[Records for this exercise]
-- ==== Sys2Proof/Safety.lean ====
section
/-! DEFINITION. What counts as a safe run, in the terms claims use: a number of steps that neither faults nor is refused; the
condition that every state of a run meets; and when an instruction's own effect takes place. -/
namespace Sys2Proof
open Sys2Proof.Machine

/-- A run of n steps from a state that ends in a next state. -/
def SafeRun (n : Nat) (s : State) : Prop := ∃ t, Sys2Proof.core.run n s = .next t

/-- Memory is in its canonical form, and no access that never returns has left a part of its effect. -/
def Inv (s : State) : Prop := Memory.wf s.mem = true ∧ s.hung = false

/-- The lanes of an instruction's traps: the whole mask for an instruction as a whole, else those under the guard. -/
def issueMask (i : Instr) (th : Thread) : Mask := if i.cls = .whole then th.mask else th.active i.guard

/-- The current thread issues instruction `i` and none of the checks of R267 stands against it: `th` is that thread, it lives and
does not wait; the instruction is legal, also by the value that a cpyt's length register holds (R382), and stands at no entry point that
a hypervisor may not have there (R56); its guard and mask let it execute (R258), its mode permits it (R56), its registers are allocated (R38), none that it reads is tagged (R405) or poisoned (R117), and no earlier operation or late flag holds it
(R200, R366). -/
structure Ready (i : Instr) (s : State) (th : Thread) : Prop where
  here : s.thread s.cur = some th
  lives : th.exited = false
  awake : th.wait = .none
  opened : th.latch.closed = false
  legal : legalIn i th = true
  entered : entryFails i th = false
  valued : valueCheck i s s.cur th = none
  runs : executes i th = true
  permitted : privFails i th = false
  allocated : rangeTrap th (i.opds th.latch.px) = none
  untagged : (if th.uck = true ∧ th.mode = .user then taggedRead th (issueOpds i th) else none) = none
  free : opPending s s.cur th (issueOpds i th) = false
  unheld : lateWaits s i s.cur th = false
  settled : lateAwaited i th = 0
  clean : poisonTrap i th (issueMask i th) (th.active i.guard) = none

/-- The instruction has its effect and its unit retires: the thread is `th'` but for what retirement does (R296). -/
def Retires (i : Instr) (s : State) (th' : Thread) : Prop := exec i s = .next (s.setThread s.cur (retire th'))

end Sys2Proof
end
[/Records for this exercise]
- **Exercise objective**
Only lines with the word "effect" go in the answer. Take them all from the entries above.

- **Task output**
condition that every state of a run meets; and when an instruction's own effect takes place. -/
/-- Memory is in its canonical form, and no access that never returns has left a part of its effect. -/
/-- The instruction has its effect and its unit retires: the thread is `th'` but for what retirement does (R296). -/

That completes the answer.